◆ What the exercise asks ◆
Repeat exactly the lines below that lie between the line with "0x43 => .siteDisarm p" and the line with "0x70 => .healthRead p", counting both of those lines as part of the answer.

◆ Input records ◆
● ● ●
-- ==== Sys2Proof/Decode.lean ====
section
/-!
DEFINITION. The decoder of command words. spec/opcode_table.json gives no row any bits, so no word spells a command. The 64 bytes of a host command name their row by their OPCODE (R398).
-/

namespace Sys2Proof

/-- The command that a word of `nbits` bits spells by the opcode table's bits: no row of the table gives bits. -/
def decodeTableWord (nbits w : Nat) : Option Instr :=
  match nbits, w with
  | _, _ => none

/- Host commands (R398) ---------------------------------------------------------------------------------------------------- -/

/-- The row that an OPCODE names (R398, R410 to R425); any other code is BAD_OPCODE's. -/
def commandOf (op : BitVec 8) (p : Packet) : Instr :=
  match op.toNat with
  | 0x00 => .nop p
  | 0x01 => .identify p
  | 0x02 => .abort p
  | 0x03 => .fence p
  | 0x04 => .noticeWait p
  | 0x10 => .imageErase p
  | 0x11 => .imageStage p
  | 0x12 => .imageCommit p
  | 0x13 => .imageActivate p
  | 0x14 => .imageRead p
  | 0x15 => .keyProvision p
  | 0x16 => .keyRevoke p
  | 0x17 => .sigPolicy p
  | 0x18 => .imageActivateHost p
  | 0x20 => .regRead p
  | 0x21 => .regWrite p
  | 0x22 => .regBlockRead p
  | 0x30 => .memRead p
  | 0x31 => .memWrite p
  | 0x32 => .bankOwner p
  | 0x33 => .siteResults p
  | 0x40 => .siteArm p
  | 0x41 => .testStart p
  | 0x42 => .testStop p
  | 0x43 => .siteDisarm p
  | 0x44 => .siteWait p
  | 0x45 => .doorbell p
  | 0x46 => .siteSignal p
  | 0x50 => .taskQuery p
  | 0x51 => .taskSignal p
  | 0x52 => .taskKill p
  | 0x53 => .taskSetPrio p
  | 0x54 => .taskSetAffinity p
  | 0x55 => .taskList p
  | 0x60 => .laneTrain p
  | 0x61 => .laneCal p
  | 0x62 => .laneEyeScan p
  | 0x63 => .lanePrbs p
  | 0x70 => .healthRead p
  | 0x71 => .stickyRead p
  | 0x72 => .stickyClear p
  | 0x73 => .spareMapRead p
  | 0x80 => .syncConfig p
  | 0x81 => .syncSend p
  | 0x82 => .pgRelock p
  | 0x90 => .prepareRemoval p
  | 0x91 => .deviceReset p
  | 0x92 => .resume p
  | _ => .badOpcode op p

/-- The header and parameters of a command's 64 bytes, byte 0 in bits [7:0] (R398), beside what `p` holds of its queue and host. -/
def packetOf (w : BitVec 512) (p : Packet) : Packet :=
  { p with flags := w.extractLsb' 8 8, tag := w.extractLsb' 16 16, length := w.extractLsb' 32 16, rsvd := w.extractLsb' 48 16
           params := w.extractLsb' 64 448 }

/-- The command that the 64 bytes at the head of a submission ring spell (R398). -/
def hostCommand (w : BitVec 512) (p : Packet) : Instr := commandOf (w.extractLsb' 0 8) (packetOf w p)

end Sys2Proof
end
● ● ●
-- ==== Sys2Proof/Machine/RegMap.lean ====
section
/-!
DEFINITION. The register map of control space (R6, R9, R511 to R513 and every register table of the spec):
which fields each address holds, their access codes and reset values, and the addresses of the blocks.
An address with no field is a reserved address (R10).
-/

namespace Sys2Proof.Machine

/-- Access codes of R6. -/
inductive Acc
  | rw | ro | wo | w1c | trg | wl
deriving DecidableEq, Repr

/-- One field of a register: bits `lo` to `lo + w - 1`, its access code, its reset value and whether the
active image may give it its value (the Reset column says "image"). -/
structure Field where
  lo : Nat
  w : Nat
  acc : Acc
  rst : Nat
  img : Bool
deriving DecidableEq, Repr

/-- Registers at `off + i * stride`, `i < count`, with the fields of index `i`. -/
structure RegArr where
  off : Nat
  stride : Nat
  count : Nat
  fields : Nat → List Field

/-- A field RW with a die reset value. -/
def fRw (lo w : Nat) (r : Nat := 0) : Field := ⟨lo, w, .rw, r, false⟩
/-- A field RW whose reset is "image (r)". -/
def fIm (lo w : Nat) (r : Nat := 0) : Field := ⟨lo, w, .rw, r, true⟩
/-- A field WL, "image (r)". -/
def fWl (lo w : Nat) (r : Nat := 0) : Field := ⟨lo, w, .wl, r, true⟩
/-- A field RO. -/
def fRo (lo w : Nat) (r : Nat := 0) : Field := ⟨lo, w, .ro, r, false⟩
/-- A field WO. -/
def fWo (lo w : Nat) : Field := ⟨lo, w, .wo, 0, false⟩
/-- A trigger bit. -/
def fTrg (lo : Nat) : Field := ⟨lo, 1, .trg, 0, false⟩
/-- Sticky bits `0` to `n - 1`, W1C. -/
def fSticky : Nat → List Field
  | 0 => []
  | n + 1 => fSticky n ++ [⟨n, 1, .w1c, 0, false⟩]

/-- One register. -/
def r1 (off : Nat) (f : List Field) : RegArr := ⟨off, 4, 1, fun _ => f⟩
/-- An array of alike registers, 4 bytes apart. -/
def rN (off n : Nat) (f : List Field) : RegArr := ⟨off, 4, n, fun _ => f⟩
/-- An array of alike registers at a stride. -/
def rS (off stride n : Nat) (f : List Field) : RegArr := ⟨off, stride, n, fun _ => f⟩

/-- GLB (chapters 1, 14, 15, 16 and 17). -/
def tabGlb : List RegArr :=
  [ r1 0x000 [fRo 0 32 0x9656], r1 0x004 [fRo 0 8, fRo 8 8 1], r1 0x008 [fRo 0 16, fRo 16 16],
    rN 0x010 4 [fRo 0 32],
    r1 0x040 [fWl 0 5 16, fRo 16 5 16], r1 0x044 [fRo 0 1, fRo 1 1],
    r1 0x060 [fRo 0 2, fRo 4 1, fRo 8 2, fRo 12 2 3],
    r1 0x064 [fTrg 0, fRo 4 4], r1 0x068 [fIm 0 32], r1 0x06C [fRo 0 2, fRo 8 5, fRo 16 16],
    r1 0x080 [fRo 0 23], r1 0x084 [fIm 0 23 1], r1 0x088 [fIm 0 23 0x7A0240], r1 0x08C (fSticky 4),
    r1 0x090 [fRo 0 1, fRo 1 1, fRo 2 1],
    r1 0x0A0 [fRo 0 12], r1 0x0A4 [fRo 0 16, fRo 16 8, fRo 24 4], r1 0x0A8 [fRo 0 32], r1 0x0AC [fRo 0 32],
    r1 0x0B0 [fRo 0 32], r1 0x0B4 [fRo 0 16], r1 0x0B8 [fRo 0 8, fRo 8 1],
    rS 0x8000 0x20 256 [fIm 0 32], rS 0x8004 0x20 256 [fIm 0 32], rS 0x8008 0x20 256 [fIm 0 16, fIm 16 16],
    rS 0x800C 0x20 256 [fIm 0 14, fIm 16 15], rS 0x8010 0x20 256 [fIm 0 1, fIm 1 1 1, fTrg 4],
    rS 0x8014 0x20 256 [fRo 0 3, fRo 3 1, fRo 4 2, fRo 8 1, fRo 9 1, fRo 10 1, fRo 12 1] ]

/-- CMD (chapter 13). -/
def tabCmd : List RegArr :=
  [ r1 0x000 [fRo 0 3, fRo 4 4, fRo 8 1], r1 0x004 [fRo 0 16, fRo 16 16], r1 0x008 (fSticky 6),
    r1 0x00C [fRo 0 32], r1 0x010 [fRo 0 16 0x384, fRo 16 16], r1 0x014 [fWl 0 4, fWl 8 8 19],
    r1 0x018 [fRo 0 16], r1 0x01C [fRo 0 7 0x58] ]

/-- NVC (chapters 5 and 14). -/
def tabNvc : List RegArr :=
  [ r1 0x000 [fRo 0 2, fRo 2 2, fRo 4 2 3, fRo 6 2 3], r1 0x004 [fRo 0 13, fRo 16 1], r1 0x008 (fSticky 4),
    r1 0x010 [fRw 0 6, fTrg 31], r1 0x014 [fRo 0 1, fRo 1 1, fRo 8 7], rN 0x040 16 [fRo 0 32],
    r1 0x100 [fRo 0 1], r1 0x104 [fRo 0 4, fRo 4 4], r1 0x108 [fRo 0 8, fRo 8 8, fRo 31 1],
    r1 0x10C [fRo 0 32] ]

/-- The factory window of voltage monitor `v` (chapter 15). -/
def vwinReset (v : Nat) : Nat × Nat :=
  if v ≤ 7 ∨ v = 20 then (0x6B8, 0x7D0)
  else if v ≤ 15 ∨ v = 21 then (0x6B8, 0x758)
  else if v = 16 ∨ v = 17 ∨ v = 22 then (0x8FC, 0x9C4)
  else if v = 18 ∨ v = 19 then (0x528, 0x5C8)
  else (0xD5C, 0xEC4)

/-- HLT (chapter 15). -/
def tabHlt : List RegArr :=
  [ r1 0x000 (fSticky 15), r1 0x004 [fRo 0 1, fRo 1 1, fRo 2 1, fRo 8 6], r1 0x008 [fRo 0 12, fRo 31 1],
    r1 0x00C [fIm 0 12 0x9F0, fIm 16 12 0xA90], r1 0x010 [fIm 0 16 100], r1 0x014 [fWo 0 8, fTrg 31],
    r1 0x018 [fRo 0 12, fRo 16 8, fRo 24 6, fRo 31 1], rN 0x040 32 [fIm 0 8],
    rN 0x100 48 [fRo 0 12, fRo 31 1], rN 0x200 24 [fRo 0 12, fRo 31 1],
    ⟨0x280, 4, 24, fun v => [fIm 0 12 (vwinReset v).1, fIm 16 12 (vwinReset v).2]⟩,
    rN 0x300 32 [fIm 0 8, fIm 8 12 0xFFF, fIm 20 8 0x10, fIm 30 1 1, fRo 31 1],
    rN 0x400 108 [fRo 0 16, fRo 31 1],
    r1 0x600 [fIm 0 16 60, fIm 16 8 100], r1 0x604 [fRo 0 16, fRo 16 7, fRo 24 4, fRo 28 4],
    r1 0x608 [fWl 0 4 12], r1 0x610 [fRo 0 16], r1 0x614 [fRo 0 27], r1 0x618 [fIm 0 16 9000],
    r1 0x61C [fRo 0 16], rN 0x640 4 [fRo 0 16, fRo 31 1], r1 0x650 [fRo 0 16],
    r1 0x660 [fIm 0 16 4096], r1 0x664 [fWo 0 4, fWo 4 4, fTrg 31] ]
● ● ●
◆ Task response ◆
  | 0x43 => .siteDisarm p
  | 0x44 => .siteWait p
  | 0x45 => .doorbell p
  | 0x46 => .siteSignal p
  | 0x50 => .taskQuery p
  | 0x51 => .taskSignal p
  | 0x52 => .taskKill p
  | 0x53 => .taskSetPrio p
  | 0x54 => .taskSetAffinity p
  | 0x55 => .taskList p
  | 0x60 => .laneTrain p
  | 0x61 => .laneCal p
  | 0x62 => .laneEyeScan p
  | 0x63 => .lanePrbs p
  | 0x70 => .healthRead p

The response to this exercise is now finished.